The function A = A0e-0.01386x models the amount in pounds of a particular radioactive material stored in a concrete vault, where x is the number of years since the material was put into the vault. If 500 pounds of the material are initially put into the vault, how many pounds will be left after 140 years?
Amount = 500 e^(-.01386(140))
= 71.823
(my keystrokes on my calculators are as follows:
2nd F
ln
(
.01386
±
x
140
)
=
x
500
=
the 500 pounds represent the Ao in the equation (Ao is the initial amount),, since there is time given (x = 140 years), we can substitute the values directly:
A = Ao*e^(-0.01386x)
A = (500)*e^(-0.01386*140)
A = ?
now plug in these values in calculator and you'll get A~
hope this helps~ :)
To find the amount of the radioactive material left after 140 years, we substitute the value of x = 140 into the given equation.
A = A0e^(-0.01386x)
where A0 is the initial amount of material (500 pounds) and x is the number of years (140 years).
So, the equation becomes:
A = 500e^(-0.01386 * 140)
Now we can calculate the value of A:
A = 500e^(-1.9404)
Using a calculator, the approximate value of e^(-1.9404) is 0.1431.
A ≈ 500 * 0.1431
A ≈ 71.55 pounds
Therefore, approximately 71.55 pounds of the radioactive material will be left after 140 years.

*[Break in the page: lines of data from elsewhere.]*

/-- The read of the next element, its index known. -/
def readSource (s : State) (k : Nat) (c : CopyCmd) (idx : Nat) : State :=
  if srcLocal c then
    match cmdLocal c (coreOf s k) (elemSrc c c.rn idx) (elemSizes c).1 true with
    | some (code, x) => stageNext s k c c.rn (.fault code x)
    | none => stageNext s k c c.rn (.bytes (localBytes (coreOf s k).mem (c.base + (elemSrc c c.rn idx).toNat) (elemSizes c).1) idx)
  else
    match cmdTranslate s k c true false (elemSrc c c.rn idx) with
    | (.wait, c1, s1) => s1.putCmd k c1
    | (.fault code, c1, s1) => stageNext s1 k c1 c.rn (.fault code (elemSrc c c.rn idx))
    | (.park pri level, c1, s1) => parkCmd s1 k c1 c.rn (elemSrc c c.rn idx) pri level
    | (.ok place xl, c1, s1) =>
      let t := targetOf s1 (keyDie k) true place xl
      if t.remote then stageNext s1 k c1 c.rn (.bytes (placeBytes s1 place (elemSizes c).1) idx)
      else match t.dst with
        | none => stageNext s1 k c1 c.rn (.fault ceLOST (elemSrc c c.rn idx))
        | some d =>
          let r := sendPlain s1 (.engineRead (keyDie k) (keyCore k) c.id (place % 64))
            { blankPacket s1 .engineRead (keyDie k) d with asid := c.asid, addr := t.addr, dup := t.dup, partner := t.partner }
          r.2.putCmd k { c1 with rn := c.rn + 1, reads := c1.reads ++ [(r.1, c.rn, elemSrc c c.rn idx)] }

section Read

variable {s : State} {k : Nat} {c : CopyCmd}

theorem readElement_plain (h : isIndexed c.instr = false) : readElement s k c = readSource s k c 0 := by
  obtain ⟨hg, hs⟩ := (Bool.or_eq_false_iff).mp h
  have hcpg (gd a b t) : ¬c.instr = .cpg gd a b t := fun hi => by simp [isCpg, hi] at hg
  have hcps (gd a b t) : ¬c.instr = .cps gd a b t := fun hi => by simp [isCps, hi] at hs
  -- `hcpg` and `hcps` decide the match on the instruction
  simp only [readElement, if_false, Bool.false_eq_true]
  rfl

/-- An index is read from scratch first (R334). -/
theorem readElement_indexed (h : isIndexed c.instr = true) : readElement s k c =
    match cmdLocal c (coreOf s k) (nat64 (c.idxOff + 4 * c.rn)) 4 true with
    | some (code, a) => stageNext s k c c.rn (.fault code a)
    | none => readSource s k c (localNat (coreOf s k).mem (c.base + c.idxOff + 4 * c.rn) 4) := by
  rcases (Bool.or_eq_true _ _).mp h with hi | hi
  · obtain ⟨gd, a, b, t, hi⟩ := isCpg_iff.1 hi
    cases c
    subst hi
    rfl
  · obtain ⟨gd, a, b, t, hi⟩ := isCps_iff.1 hi
    cases c
    subst hi
    rfl

/-- The index of the next element. -/
def nextIndex (s : State) (k : Nat) (c : CopyCmd) : Nat := if isIndexed c.instr then localNat (coreOf s k).mem (c.base + c.idxOff + 4 * c.rn) 4 else 0

section Index

variable (h64 : c.idxOff + 4 * c.rn + 4 < 2 ^ 64)
include h64

theorem indexOffset_toNat : (nat64 (c.idxOff + 4 * c.rn)).toNat = c.idxOff + 4 * c.rn := by
  rw [nat64, BitVec.toNat_ofNat, Nat.mod_eq_of_lt (by omega)]

theorem readElement_indexOutside (hi : isIndexed c.instr = true) (h : c.limit < c.idxOff + 4 * c.rn + 4) :
    readElement s k c = stageNext s k c c.rn (.fault ceSCRATCH (nat64 (c.idxOff + 4 * c.rn))) := by
  rw [readElement_indexed hi, cmdLocal_outside _ (by rw [indexOffset_toNat h64]; exact h)]

theorem readElement_indexHurt (hi : isIndexed c.instr = true) (h : c.idxOff + 4 * c.rn + 4 ≤ c.limit)
    (hp : HurtAt (coreOf s k) (c.base + c.idxOff + 4 * c.rn) 4) :
    readElement s k c = stageNext s k c c.rn (.fault cePOISON (nat64 (c.idxOff + 4 * c.rn))) := by
  rw [readElement_indexed hi, cmdLocal_hurt (by rw [indexOffset_toNat h64]; exact h) (by rw [indexOffset_toNat h64, ← Nat.add_assoc]; exact hp)]

theorem readElement_source (h : isIndexed c.instr = true → c.idxOff + 4 * c.rn + 4 ≤ c.limit ∧ ¬HurtAt (coreOf s k) (c.base + c.idxOff + 4 * c.rn) 4) :
    readElement s k c = readSource s k c (nextIndex s k c) := by
  cases hi : isIndexed c.instr
  · rw [readElement_plain hi, nextIndex, hi]
    rfl
  · obtain ⟨hfits, hsound⟩ := h hi
    rw [readElement_indexed hi, cmdLocal_sound (by rw [indexOffset_toNat h64]; exact hfits) (by rw [indexOffset_toNat h64, ← Nat.add_assoc]; exact hsound),
      nextIndex, hi]
    rfl

end Index

section Source

variable {idx : Nat} {c1 : CopyCmd} {s1 : State}

theorem readSource_outside (hl : srcLocal c = true) (h : c.limit < (elemSrc c c.rn idx).toNat + (elemSizes c).1) :
    readSource s k c idx = stageNext s k c c.rn (.fault ceSCRATCH (elemSrc c c.rn idx)) := by
  rw [readSource, if_pos hl, cmdLocal_outside _ h]

theorem readSource_hurt (hl : srcLocal c = true) (h : (elemSrc c c.rn idx).toNat + (elemSizes c).1 ≤ c.limit)
    (hp : HurtAt (coreOf s k) (c.base + (elemSrc c c.rn idx).toNat) (elemSizes c).1) :
    readSource s k c idx = stageNext s k c c.rn (.fault cePOISON (elemSrc c c.rn idx)) := by
  rw [readSource, if_pos hl, cmdLocal_hurt h hp]

theorem readSource_bytes (hl : srcLocal c = true) (h : (elemSrc c c.rn idx).toNat + (elemSizes c).1 ≤ c.limit)
    (hp : ¬HurtAt (coreOf s k) (c.base + (elemSrc c c.rn idx).toNat) (elemSizes c).1) : readSource s k c idx =
      stageNext s k c c.rn (.bytes (localBytes (coreOf s k).mem (c.base + (elemSrc c c.rn idx).toNat) (elemSizes c).1) idx) := by
  rw [readSource, if_pos hl, cmdLocal_sound h hp]

variable (hl : srcLocal c = false)
include hl

theorem readSource_fault {code : Nat} (hx : cmdTranslate s k c true false (elemSrc c c.rn idx) = (.fault code, c1, s1)) :
    readSource s k c idx = stageNext s1 k c1 c.rn (.fault code (elemSrc c c.rn idx)) := by
  simp only [readSource, hl, hx, Bool.false_eq_true, if_false]

theorem readSource_wait (hx : cmdTranslate s k c true false (elemSrc c c.rn idx) = (.wait, c1, s1)) : readSource s k c idx = s1.putCmd k c1 := by
  simp only [readSource, hl, hx, Bool.false_eq_true, if_false]

variable {place : Nat} {xl : Xl} (hx : cmdTranslate s k c true false (elemSrc c c.rn idx) = (.ok place xl, c1, s1))
include hx

theorem readSource_remote (hr : (targetOf s1 (keyDie k) true place xl).remote = true) :
    readSource s k c idx = stageNext s1 k c1 c.rn (.bytes (placeBytes s1 place (elemSizes c).1) idx) := by
  simp only [readSource, hl, hx, hr, Bool.false_eq_true, if_false, if_true]

variable (hr : (targetOf s1 (keyDie k) true place xl).remote = false)
include hr

theorem readSource_lost (hd : (targetOf s1 (keyDie k) true place xl).dst = none) :
    readSource s k c idx = stageNext s1 k c1 c.rn (.fault ceLOST (elemSrc c c.rn idx)) := by
  simp only [readSource, hl, hx, hr, hd, Bool.false_eq_true, if_false]

/-- One engine read goes to the home (R229, R336). -/
theorem readSource_sends {d : Nat} (hd : (targetOf s1 (keyDie k) true place xl).dst = some d) :
    let t := targetOf s1 (keyDie k) true place xl
    let r := sendPlain s1 (.engineRead (keyDie k) (keyCore k) c.id (place % 64))
      { blankPacket s1 .engineRead (keyDie k) d with asid := c.asid, addr := t.addr, dup := t.dup, partner := t.partner }
    readSource s k c idx = r.2.putCmd k { c1 with rn := c.rn + 1, reads := c1.reads ++ [(r.1, c.rn, elemSrc c c.rn idx)] } := by
  simp only [readSource, hl, hx, hr, hd, Bool.false_eq_true, if_false]

end Source
end Read

-- What a read leaves

/-- An element in staging: memory and gangs stay, and the command has read one more. -/
theorem stageNext_stages {s : State} {k : Nat} {c c1 : CopyCmd} (hq : Queued s k c) (hc : c1 = { c with xc := c1.xc }) (x : Staged) :
    MemorySame s (stageNext s k c1 c.rn x) ∧ (stageNext s k c1 c.rn x).gangs = s.gangs ∧ cmdAt (stageNext s k c1 c.rn x) k c.id = some (staged c c1 x) := by
  refine ⟨⟨rfl, rfl⟩, rfl, ?_⟩
  rw [hc]
  exact cmdAt_putCmd hq rfl

end Sys2Proof.Machine
end

section
/-! PROOFS. The element at the head of a command is written (R334 to R337, R340). -/

namespace Sys2Proof.Machine
open Sys2Proof.Claim

theorem failCmd_sound {c : CopyCmd} (h : c.fault = none) (code : Nat) (a : DWord) (n : Nat) :
    failCmd c code a n = { c with fault := some (code, a, n), stage := [] } := by
  simp [failCmd, h]

/-- The record of a command when its element `n` is written. -/
def pastElement (c : CopyCmd) (n : Nat) : CopyCmd := { c with n := n + 1, stage := c.stage.filter (fun e => e.1 ≠ n) }

theorem isCopy_not {i : Instr} (h : isCopy i = true) : (∀ gd l a t, i = .tload gd l a t → False) ∧ ∀ gd a t, i = .cpz gd a t → False := by
  refine ⟨fun _ _ _ _ hi => ?_, fun _ _ _ hi => ?_⟩ <;> subst hi <;> cases h

-- Into scratch (R337)

section Store

variable {s : State} {k : Nat} {c : CopyCmd} {a : DWord} {b : List Byte}

theorem cmdStore_outside (h : c.limit < a.toNat + b.length) : cmdStore s k c a b = (some (ceSCRATCH, a), s) := by
  simp only [cmdStore, cmdLocal_outside _ h]

theorem cmdStore_stores (h : a.toNat + b.length ≤ c.limit) : cmdStore s k c a b =
    (none, s.putCore (keyDie k) (keyCore k) (storeLocal (coreOf s k) (imageOf (c.base + a.toNat) b))) := by
  simp only [cmdStore, cmdLocal_write h]
  rfl

end Store

section Copy

variable {s s1 : State} {k : Nat} {c c1 : CopyCmd} {b : List Byte} {idx : Nat} (hc : isCopy c.instr = true)
include hc

theorem writeElement_outside (hl : ctlDsp c.desc.ctl = 1) (h : c.limit < (elemDst c c.n idx).toNat + (elemOut c b).length) :
    writeElement s k c b idx = s.putCmd k (failCmd c ceSCRATCH (elemDst c c.n idx) c.n) := by
  obtain ⟨ht, hz⟩ := isCopy_not hc
  simp only [writeElement, hl, cmdStore_outside h, if_true]

theorem writeElement_stores (hl : ctlDsp c.desc.ctl = 1) (h : (elemDst c c.n idx).toNat + (elemOut c b).length ≤ c.limit) :
    writeElement s k c b idx = (s.putCore (keyDie k) (keyCore k)
      (storeLocal (coreOf s k) (imageOf (c.base + (elemDst c c.n idx).toNat) (elemOut c b)))).putCmd k (pastElement c c.n) := by
  obtain ⟨ht, hz⟩ := isCopy_not hc
  simp only [writeElement, hl, cmdStore_stores h, if_true, pastElement]

variable (hl : ctlDsp c.desc.ctl ≠ 1)
include hl

/-- A write to global memory waits for the one before it (log entry 119). -/
theorem writeElement_waits (h : c.writes ≠ []) : writeElement s k c b idx = s := by
  obtain ⟨ht, hz⟩ := isCopy_not hc
  simp [writeElement, hl, h]

variable (hw : c.writes = [])
include hw

theorem writeElement_fault {code : Nat} (hx : cmdTranslate s k c false true (elemDst c c.n idx) = (.fault code, c1, s1)) :
    writeElement s k c b idx = s1.putCmd k (failCmd c1 code (elemDst c c.n idx) c.n) := by
  obtain ⟨ht, hz⟩ := isCopy_not hc
  simp [writeElement, hl, hw, hx]

variable {place : Nat} {xl : Xl} (hx : cmdTranslate s k c false true (elemDst c c.n idx) = (.ok place xl, c1, s1))
  (hr : (targetOf s1 (keyDie k) false place xl).remote = false)
include hx hr

theorem writeElement_lost (hd : (targetOf s1 (keyDie k) false place xl).dst = none) :
    writeElement s k c b idx = s1.putCmd k (failCmd c1 ceLOST (elemDst c c.n idx) c.n) := by
  obtain ⟨ht, hz⟩ := isCopy_not hc
  simp [writeElement, hl, hw, hx, hr, hd]

end Copy

/-- The line that a bulk write carries, with the element at `p`. -/
def lineWith (p : Nat) (out : List Byte) : List Byte := copies p 0 ++ out ++ copies (64 - (copies p (0 : Byte) ++ out).length) 0

/-- The bytes of a line that an element of `n` bytes at `p` takes. -/
def lineMask (p n : Nat) : LaneMask := BitVec.ofNat 64 ((2 ^ n - 1) * 2 ^ p)

theorem lineMask_getLsbD (p n x : Nat) (hx : x < 64) : (lineMask p n).getLsbD x = decide (p ≤ x ∧ x < p + n) := by
  rw [lineMask, BitVec.getLsbD_ofNat, testBit_ones, decide_eq_true hx, Bool.true_and, Bool.decide_and]

theorem lineWith_getD {p x : Nat} {out : List Byte} (h : p ≤ x ∧ x < p + out.length) : (lineWith p out).getD x 0 = out.getD (x - p) 0 := by
  have hp : (copies p (0 : Byte)).length = p := List.length_replicate ..
  rw [lineWith, List.getD_append _ _ _ _ (by rw [List.length_append, hp]; omega), List.getD_append_right _ _ _ _ (by omega), hp]

/-- The packet of a bulk write of an element (R334, R336). -/
def bulkPacket (s : State) (k : Nat) (c : CopyCmd) (d place : Nat) (t : Target) (out : List Byte) : Packet :=
  { blankPacket s .bulkWrite (keyDie k) d with asid := c.asid, addr := t.addr, dup := t.dup, ben := lineMask (place % 64) out.length, data := lineWith (place % 64) out }

/-- One bulk write goes to the home. -/
theorem writeElement_sends {s s1 : State} {k : Nat} {c c1 : CopyCmd} {b : List Byte} {idx : Nat} (hc : isCopy c.instr = true) (hl : ctlDsp c.desc.ctl ≠ 1)
    (hw : c.writes = []) {place : Nat} {xl : Xl} (hx : cmdTranslate s k c false true (elemDst c c.n idx) = (.ok place xl, c1, s1))
    (hr : (targetOf s1 (keyDie k) false place xl).remote = false) {d : Nat} (hd : (targetOf s1 (keyDie k) false place xl).dst = some d) :
    let r := sendPlain s1 (.engineWrite (keyDie k) (keyCore k) c.id) (bulkPacket s1 k c d place (targetOf s1 (keyDie k) false place xl) (elemOut c b))
    writeElement s k c b idx = r.2.putCmd k { pastElement c1 c.n with
      writes := c1.writes ++ [(r.1, c.n, elemDst c c.n idx)]
      hostWrites := if d = 16 then c1.hostWrites ++ [(r.1, elemDst c c.n idx)] else c1.hostWrites } := by
  obtain ⟨ht, hz⟩ := isCopy_not hc
  simp [writeElement, hl, hw, hx, hr, hd, pastElement, bulkPacket, lineWith, lineMask]

end Sys2Proof.Machine
end

section
/-! PROOFS. What a command leaves in scratch and in the table, and the words of a `cpz` (R168, R318, R335, R337). -/

namespace Sys2Proof.Machine
open Sys2Proof.Claim

/-- The bytes `b` went into the local store of core `k` at `a`; of what the commands touch, nothing else changed. -/
structure StoredAt (s s' : State) (k a : Nat) (b : List Byte) : Prop where
  cores : spOk Core.reset s'.cores = true
  mem : spOk 0 (coreOf s' k).mem = true
  queue : (coreOf s' k).copyq = (coreOf s k).copyq
  bank : (coreOf s' k).bank = (coreOf s k).bank
  same : MemorySame s s'
  gangs : s'.gangs = s.gangs
  wrote : WroteLocal (coreOf s k) (coreOf s' k) a b

section Stored

variable {s s' : State} {k a : Nat} {b : List Byte} {c : CopyCmd}

theorem storedAt_nil (hc : spOk Core.reset s.cores = true) (hm : spOk 0 (coreOf s k).mem = true) (a : Nat) : StoredAt s s k a [] :=
  ⟨hc, hm, rfl, rfl, ⟨rfl, rfl⟩, rfl, wroteLocal_nil _ _⟩

theorem storedAt_storeLocal (hc : spOk Core.reset s.cores = true) (hm : spOk 0 (coreOf s k).mem = true) (a : Nat) (b : List Byte) :
    StoredAt s (s.putCore (keyDie k) (keyCore k) (storeLocal (coreOf s k) (imageOf a b))) k a b := by
  have hcore : coreOf (s.putCore (keyDie k) (keyCore k) (storeLocal (coreOf s k) (imageOf a b))) k = storeLocal (coreOf s k) (imageOf a b) := coreOf_putCore hc ..
  obtain ⟨hwrote, hok⟩ := storeLocal_wrote hm a b
  refine ⟨spOk_spSet _ _ _ hc, ?_, ?_, ?_, ⟨rfl, rfl⟩, rfl, ?_⟩ <;> rw [hcore]
  · exact hok
  · rfl
  · rfl
  · exact hwrote

theorem StoredAt.append {s'' : State} {b' : List Byte} (h : StoredAt s s' k a b) (h' : StoredAt s' s'' k (a + b.length) b') : StoredAt s s'' k a (b ++ b') :=
  ⟨h'.cores, h'.mem, h'.queue.trans h.queue, h'.bank.trans h.bank, ⟨h'.same.1.trans h.same.1, h'.same.2.trans h.same.2⟩, h'.gangs.trans h.gangs,
    wroteLocal_append h.wrote h'.wrote⟩

theorem StoredAt.queued (h : StoredAt s s' k a b) (hq : Queued s k c) : Queued s' k c :=
  ⟨h.cores, (congrArg (List.find? _) h.queue).trans hq.pos⟩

To find out how many pounds will be left after 140 years, we can plug in the given values into the equation:
A = A0e^(-0.01386x)
Given:
A0 = 500 pounds (initial amount)
x = 140 years (time)
Now we can calculate the remaining amount, A, by substituting these values into the equation:
A = 500e^(-0.01386 * 140)
To calculate this, we need to find the value of e^(-0.01386 * 140) and then multiply it by 500.
To do this, we can use a scientific calculator or an online calculator.
Using a scientific calculator:
- Enter -0.01386 * 140 and note the result.
- Now find e raised to the power of this result.
- Finally, multiply the result by 500 to obtain the remaining amount in pounds.
Using an online calculator:
Many online scientific calculators have an exponentiation function and the constant "e" built-in. Just enter:
- "-0.01386 * 140" in the exponent field,
- Click on the "e^x" or "exp(x)" button to calculate the exponentiation,
- Multiply the result by 500.
After calculating, you will find the remaining amount in pounds.